▶ [TASK TO COMPLETE]: From the records, pick out and copy each line containing "Queued".
* * *
-- ==== Sys2Proof/Machine/Turns.lean ====
section
/-!
DEFINITION. How work ends (chapter 08): outcome records, withdrawal, failure, commit of steps, restart of tempering jobs, and the
release of a session.
-/
namespace Sys2Proof.Machine

/-! ### Outcomes -/

/-- The outcome record of a session command (R337): kind 0x11 DONE or 0x12 FAILED; position and time are set when it is written. -/
def outcomeOf (q : Queued) (kind code detail flags tokens : Nat) (more : List (Nat × Nat × Nat)) : Record :=
  { kind := kind, code := code, flags := flags, detail := detail, cookie := q.cookie, body := [(32, 8, q.seq), (40, 4, tokens)] ++ more }

def doneOf (q : Queued) (reason : Nat) : Record := outcomeOf q 0x11 0 reason 0 0 []
def failedOf (q : Queued) (c : Code) (tokens : Nat) : Record := outcomeOf q 0x12 c.num 0 0 tokens []

/-- Decide the outcome of the command with this seq (R343: once only). -/
def State.setOut (s : State) (x seq : Nat) (f : Queued → Record) : State :=
  s.modSess x fun y => { y with queue := y.queue.map fun q => if q.seq = seq ∧ q.out = none then { q with out := some (f q) } else q }

/-- Write the outcomes at the front of a session's queue, in acceptance order, and begin the next turn (R338, R345). -/
def State.flushOuts (s : State) (x now : Nat) : Nat → State
  | 0 => s
  | n + 1 =>
    let ss := s.sess x
    match ss.queue with
    | [] => s
    | q :: rest => match q.out with
      | none => s.startHead x
      | some r =>
        let s1 := s.modSess x fun y => { y with queue := rest }
        let s2 := s1.modWin q.window fun w =>
          { w with awaiting := w.awaiting - 1, journal := s1.putJournal q.window (·.filter fun j => j.1 != q.seq) w.journal }
        (s2.emit x { r with head := outHead x ss.committed, time := now }).flushOuts x now n

def State.flushSession (s : State) (x now : Nat) : State := s.flushOuts x now ((s.sess x).queue.length + 1)

/-! ### Steps leave flight -/

/-- The query sets of a step are released; partials that still arrive for it go nowhere. -/
def State.dropSets (s : State) (step : Nat) : State :=
  (List.range 4).foldl (fun (t : State) h => t.modHub h fun y => { y with
    qsets := y.qsets.map fun e => if e.2.step = step ∧ !e.2.released then (e.1, { e.2 with released := true, waiting := [] }) else e }) s

/-- Return the slots a step reserved in its output ring (R339). -/
def State.unreserve (s : State) (x n : Nat) : State :=
  let ss := s.sess x
  s.modWin ss.window fun w => w.setRing (ss.outRing + 1) { w.ring (ss.outRing + 1) with reserved := (w.ring (ss.outRing + 1)).reserved - n }

/-- A step leaves flight: its sets, its ring slots, and its place in the list. -/
def State.leaveFlight (s : State) (x : Nat) (st : Step) : State :=
  let s1 := (s.dropSets st.id).unreserve x st.reservedSlots
  { s1 with serve := { s1.serve with steps := s1.serve.steps.filter fun y => y.id != st.id } }

/-- Lanes are to be quenched at the end of the round (R220, R221): die, lane, stage on the die. -/
def State.quenchLanesOf (s : State) (lanes : List (Nat × Nat × Nat)) : State :=
  (List.range 16).foldl (fun (t : State) d =>
    let mine : List (Nat × Nat) := (lanes.filter fun e => e.1 == d).map (·.2)
    if mine.isEmpty then t
    else t.modDie d fun y => { y with quenchLanes := (y.quenchLanes ++ mine).eraseDups }) s

/-- The open rows and job lines of a session or job are to be quenched at the end of the round (R220). -/
def State.quenchRowsOf (s : State) (x : Nat) (lines : List (Nat × Nat)) : State :=
  (List.range 16).foldl (fun (t : State) d =>
    let mine := lines.filter fun e => croftDie e.1 == d
    let opened := (t.die d).openRows.any fun e => e.1 == x
    if mine.isEmpty ∧ !opened then t
    else t.modDie d fun y => { y with
      quenchLines := y.quenchLines ++ mine
      quenchContexts := if opened then y.quenchContexts ++ [x] else y.quenchContexts }) s

/-- The lanes a step holds: its lane at every stage of its copy. -/
def stepLanes (dies : List (Nat × Nat)) (lane : Nat) : List (Nat × Nat × Nat) :=
  dies.flatMap fun e => (List.range e.2).map fun k => (e.1, lane, k)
* * *
▶ [SOLUTION]:
def outcomeOf (q : Queued) (kind code detail flags tokens : Nat) (more : List (Nat × Nat × Nat)) : Record :=
def doneOf (q : Queued) (reason : Nat) : Record := outcomeOf q 0x11 0 reason 0 0 []
def failedOf (q : Queued) (c : Code) (tokens : Nat) : Record := outcomeOf q 0x12 c.num 0 0 tokens []
def State.setOut (s : State) (x seq : Nat) (f : Queued → Record) : State :=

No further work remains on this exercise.